**Entries provided**
-- ==== Sys2Proof/Proofs/TimebaseClaims.lean ====
section
/-! PROOFS. What is stated of the block as a machine and of the Mains Timebase, from the laws of its crossings. -/

namespace Sys2Proof.Safety

open Sys2Proof.Machine

/-- Settles O1: the model's own equations of a step. -/
theorem stepRunsTheFrontCommand : Obligations.StepRunsTheFrontCommand :=
  ⟨fun _ _ _ => step_cons rfl, fun _ => step_nil rfl⟩

/-- Settles O7: reset holds nothing but the first notice, and the store's fixed positions have been written. -/
theorem resetKeepsTheLaws : Obligations.ResetKeepsTheLaws := by
  refine ⟨⟨by decide, by decide, by decide, List.pairwise_singleton ..⟩, ⟨by decide, by decide⟩, ?_, ?_⟩
  · refine (canonical_iff _).2 ⟨⟨rfl, by simp [State.reset]⟩, ⟨rfl, by simp [State.reset]⟩, ?_, by simp [State.reset,
      RetainedStore.factory], by decide⟩
    refine ⟨⟨⟨rfl, by simp [State.reset, RetainedStore.factory]⟩, by simp [State.reset, RetainedStore.factory]⟩,
      ⟨⟨rfl, by simp [State.reset, RetainedStore.factory]⟩, by simp [State.reset, RetainedStore.factory]⟩, ?_, ?_⟩
    · exact (wordsOf_length _).trans (configNumbers_length _)
    · exact wordsOf_length _
  · exact (listsSound_iff _).2 ⟨by simp [State.reset], by simp [State.reset, RetainedStore.factory]⟩

/-- Settles O8: the edge is the phase's crossing, and a crossing of a phase that is not the reference is handed on alone. -/
theorem edgeInsideWindowUpdatesPeriod : Obligations.EdgeInsideWindowUpdatesPeriod := by
  intro s p time level run last hpow hlocked hacc hin href howed htx
  obtain ⟨hlast, hpres, hwin⟩ := hin
  refine (when_true hpow).trans (congrArg _ ?_)
  unfold takeEdge
  rw [edgeStep_presented hacc hpres, presentCrossing_locked (by exact hlocked) (by exact hlast) (by exact hwin), respond,
    crossing_of_not_reference time (by exact howed) (by exact href) (by exact htx)]
  simp [Tracker.accept, updatePeriod, State.setTracker, State.tracker]

/-- Settles O9: an edge that the mode or the window holds back leaves the tracker but for the filter's level. -/
theorem otherEdgesAreDiscarded : Obligations.OtherEdgesAreDiscarded := by
  intro s p time level run hpow
  refine ⟨fun hacc hout => (when_true hpow).trans (congrArg _ ?_), fun hsettled hrun =>
    (when_true hpow).trans (congrArg _ ?_)⟩
  · have hstep : edgeStep s p time level run = .quiet { s.tracker p with settled := some level } := by
      obtain ⟨hmode, rfl⟩ | ⟨htracked, last, hlast, hwin⟩ := hout
      · simp [edgeStep, filterRun_accepted hacc, presented, hmode]
      · by_cases hpres : presented (s.params.edge.get p) level = true
        · rw [edgeStep_presented hacc hpres]
          exact presentCrossing_outside htracked hlast hwin
        · simp [edgeStep, filterRun_accepted hacc, hpres]
    simp [takeEdge, hstep, respond]
  · have hshort : ¬ filterSamples (s.params.filter.get p) ≤ run := by omega
    have hfilter : filterRun (s.params.filter.get p) (s.tracker p).settled level run = ((s.tracker p).settled, false) := by
      simp [filterRun, hsettled, hshort]
    simp [takeEdge, edgeStep, hfilter, respond]

/-- Settles O10: below its limit a synthesised crossing of a phase that is not the reference is handed on alone. -/
theorem emptyWindowSynthesises : Obligations.EmptyWindowSynthesises := by
  intro s p last hpow hlast href howed htx
  have hcross (t : Tracker) (time : Nat) : crossing p time (s.setTracker p t) =
      s.setTracker p { t with lastHanded := some time } := by
    rw [crossing_of_not_reference time (by exact howed) (by exact href) (by exact htx)]
    simp [State.setTracker, State.tracker]
  refine ⟨fun hlocked hmiss => (when_true hpow).trans (congrArg _ ?_), fun hcoasting hcoast =>
    (when_true hpow).trans (congrArg _ ?_)⟩
  · have hbelow : ¬ Config.missLimit ≤ (s.tracker p).miss + 1 := by unfold Config.missLimit; omega
    simp [closeWindow, hlast, hlocked, hcross, hbelow, Tracker.synthesise]
  · have hbelow : ¬ Config.coastLimit ≤ (s.tracker p).coast + 1 := by unfold Config.coastLimit; omega
    simp [closeWindow, hlast, hcoasting, hcross, hbelow, Tracker.synthesise]

/-- Settles O11: the crossing lies far enough after the last advance, so that it is a count advance. -/
theorem referenceCrossingAdvancesCount : Obligations.ReferenceCrossingAdvancesCount := by
  intro s p last hpow hlast hlocked hmiss hrunning href hspacing
  let time := predicted (s.params.edge.get p) (s.tracker p) last
  let t : Tracker := { (s.tracker p).synthesise (s.params.edge.get p) time with miss := (s.tracker p).miss + 1 }
  have hbelow : ¬ Config.missLimit ≤ (s.tracker p).miss + 1 := by unfold Config.missLimit; omega
  have hclose : closeWindow p s = crossing p time (s.setTracker p t) := by
    simp [closeWindow, hlast, hlocked, hbelow, time, t]
  have ht : (s.setTracker p t).tracker p = t := setTracker_tracker_self ..
  have htracker := crossing_tracker_self (s := s.setTracker p t) (p := p) time
    (by rw [ht]; simp [t, Tracker.synthesise, hlocked])
  rw [ht] at htracker
  obtain ⟨hcount, hadvance, hstatus, hstate, hreference, hsched⟩ :=
    crossing_of_reference_counts (s := s.setTracker p t) (p := p) (time := time) hrunning href
      (by rw [ht]; exact hspacing)
  refine ⟨crossing p time (s.setTracker p t), (when_true hpow).trans (congrArg _ hclose), hcount, hadvance, ?_, ?_, ?_,
    hsched, by simp, by simp, by simp, hreference, hstate, hstatus⟩
  all_goals rw [htracker]
  exact hlocked
  all_goals rfl

/-- Settles O12: the derived crossing of a phase that is not the reference is handed on alone. -/
theorem derivedCrossingIsHandedOn : Obligations.DerivedCrossingIsHandedOn := by
  intro s p last hpow hrising hdue htracked hlast href howed htx
  refine (when_true hpow).trans (congrArg _ ?_)
  have hcross (t : Tracker) (time : Nat) : crossing p time (s.setTracker p t) =
      s.setTracker p { t with lastHanded := some time } := by
    rw [crossing_of_not_reference time (by exact howed) (by exact href) (by exact htx)]
    simp [State.setTracker, State.tracker]
  simp [deriveCrossing, hlast, hdue, htracked, hrising, hcross, derivedTime]

/-- Settles O13: the expiry is a count advance, and the next term of the pattern begins. -/
theorem crystalAdvancesCountInOutage : Obligations.CrystalAdvancesCountInOutage := by
  intro s hpow hrestoring houtage
  obtain ⟨hcount, hadvance, hsched, hpos, hspan⟩ := crystalStep_counts s
  refine ⟨crystalStep s, when_true (by simp [State.working, hpow, hrestoring, houtage]), hcount, hadvance,
    crystalStep_state houtage, hsched, by simp, by simp, fun h50 => ?_, fun h60 hr _ => ⟨?_, ?_⟩⟩
  · rw [hspan, h50]
    rfl
  · simp [hpos, h60, hr]
  · rw [hspan, h60]
    rfl

/-- Settles O14: the edge locks the phase, and its crossing leaves the tracker but for the time handed on. -/
theorem crossingsInSuccessionLock : Obligations.CrossingsInSuccessionLock := by
  intro s p time level run last hpow hacc hpres hlast
  have hedge := edgeStep_presented hacc hpres time
  have hlocks (t : Tracker) (hs : t.state = .locked) (hstep : edgeStep s p time level run = .locks t) :
      (takeEdge p time level run s).tracker p = { t with lastHanded := some time } := by
    unfold takeEdge
    rw [hstep]
    exact locks_tracker time (by simp [hs])
  refine ⟨fun hstate hignore hrange hacquire => ?_, fun hstate hret hwin => ?_⟩
  · have hstep := hedge.trans (presentCrossing_acquires hstate hignore hlast hrange hacquire)
    have htracker := hlocks _ rfl hstep
    refine ⟨takeEdge p time level run s, when_true (by simp [hpow, State.edgeLocks, hstate, hstep]), ?_, ?_, ?_,
      by simp, fun houtage howed => ?_⟩
    · rw [htracker]
      rfl
    · rw [htracker]
      rfl
    · rw [htracker]
      rfl
    · unfold takeEdge
      rw [hstep]
      exact locks_settles time houtage howed
  · have hstep := hedge.trans (presentCrossing_returns hstate hlast hwin hret)
    have htracker := hlocks _ rfl hstep
    refine ⟨takeEdge p time level run s, when_true (by simp [hpow, State.edgeLocks, hstate, hstep]), ?_, ?_, ?_,
      by simp⟩
    all_goals rw [htracker]; rfl

/-- Settles O15: the crossing leaves the tracker but for the time handed on, and then the phase leaves its state. -/
theorem missedCrossingsCoastThenEnd : Obligations.MissedCrossingsCoastThenEnd := by
  intro s p last hpow hlast
  refine ⟨fun hlocked hmiss => ?_, fun hcoasting hcoast => ?_⟩
  · refine ⟨closeWindow p s, when_true (by simp [hpow, State.locked, hlocked, hmiss, Config.missLimit]), ?_⟩
    rw [closeWindow_coasts hlast hlocked hmiss]
    exact ⟨rfl, rfl, rfl, rfl, rfl, by simp, by simp⟩
  · refine ⟨closeWindow p s, when_true (by simp [hpow, hcoasting, hcoast, Config.coastLimit]), ?_⟩
    rw [closeWindow_ends hlast hcoasting hcoast]
    exact ⟨rfl, rfl, rfl, rfl, rfl, rfl, rfl, by simp, by simp⟩

/-- Settles O16: the reference chosen afresh is REF_PHASE where it is LOCKED, otherwise the first LOCKED. -/
theorem settlingEndsInRunning : Obligations.SettlingEndsInRunning := by
  intro s hpow howed hsettling hany
  let cause : TimebaseCause := if s.chosenReference = s.tb.reference then .running else .settleChoice
  let u : State := { s with
    tb := { s.tb with
      state := .running, reference := s.chosenReference, beaconDue := true
      spacing := if s.chosenReference = s.tb.reference then s.tb.spacing else true }
    owed := { s.owed with settleEnd := false } }
  have hend : endSettling s = queueNotice .timebase 0
      (timebaseFields cause s.tb.reference s.chosenReference .running s.tb.count) u := by
    simp [endSettling, howed, hsettling, hany, noteTimebase, State.count, u, cause]
  have htb : (endSettling s).tb = u.tb := by rw [hend]; simp
  refine ⟨endSettling s, when_true (by simp [hpow, howed]), ?_⟩
  rw [htb]
  refine ⟨rfl, rfl, rfl, rfl, fun hlocked => ?_, fun hlocked => ?_, fun hne => ?_, ?_, ?_⟩
  · simp [u, State.chosenReference, hlocked]
  · simp [u, State.chosenReference, hlocked]
  · exact if_neg hne
  · rw [hend]
    exact queueNotice_link_congr _ _ _ rfl rfl
  · rw [hend]
    exact queueNotice_eq _ _ _ u

/-- Settles O17: what the end of each count brings, as the model writes it. -/
theorem timebaseCountsExpire : Obligations.TimebaseCountsExpire := by
  refine ⟨fun s p hpow hstate hsilence => ?_, fun s hpow howed => ?_, fun s hpow hcadence hwiping => ?_⟩
  · refine (when_true hpow).trans (congrArg _ ?_)
    simp [timeOutSilence, hstate, hsilence, Config.silenceLimit]
  · refine (when_true hpow).trans (congrArg _ ?_)
    simp [expireBeaconTimer, howed]
  · refine (when_true hpow).trans (congrArg _ ?_)
    simp [saveCount, hcadence, Config.saveCadence, askSavedCount, askWrite, hwiping, State.count]

/-- Settles O18: the two recoveries as the model writes them. -/
theorem driverRecovers : Obligations.DriverRecovers := by
  refine ⟨fun s hpow hfault hcool => ?_, fun s hpow hrecovery hcap => ?_⟩
  · let u : State := { s with driver := { s.driver with state := .ready, cool := 0 } }
    have hend : endCoolDown s = queueNotice .driver 0 (driverFields .ready 0 0 s.driver.cap 0 0 s.count) u := by
      simp [endCoolDown, hfault, hcool, Config.coolCount, u]
    have hdriver : (endCoolDown s).driver = u.driver := by rw [hend]; simp
    refine ⟨endCoolDown s, when_true hpow, hdriver, ?_, by simp, by simp, by simp⟩
    rw [hdriver, hend]
    exact queueNotice_eq _ _ _ u
  · refine (when_true hpow).trans (congrArg _ ?_)
    unfold recoverCap
    rw [if_pos ⟨hrecovery, hcap⟩]

end Sys2Proof.Safety
end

**Work item**
Using the data above, reproduce exactly the lines between those holding "exact if_neg hne" and "askWrite, hwiping, State.count]", inclusive, and no others.

**Response area**
  · exact if_neg hne
  · rw [hend]
    exact queueNotice_link_congr _ _ _ rfl rfl
  · rw [hend]
    exact queueNotice_eq _ _ _ u

/-- Settles O17: what the end of each count brings, as the model writes it. -/
theorem timebaseCountsExpire : Obligations.TimebaseCountsExpire := by
  refine ⟨fun s p hpow hstate hsilence => ?_, fun s hpow howed => ?_, fun s hpow hcadence hwiping => ?_⟩
  · refine (when_true hpow).trans (congrArg _ ?_)
    simp [timeOutSilence, hstate, hsilence, Config.silenceLimit]
  · refine (when_true hpow).trans (congrArg _ ?_)
    simp [expireBeaconTimer, howed]
  · refine (when_true hpow).trans (congrArg _ ?_)
    simp [saveCount, hcadence, Config.saveCadence, askSavedCount, askWrite, hwiping, State.count]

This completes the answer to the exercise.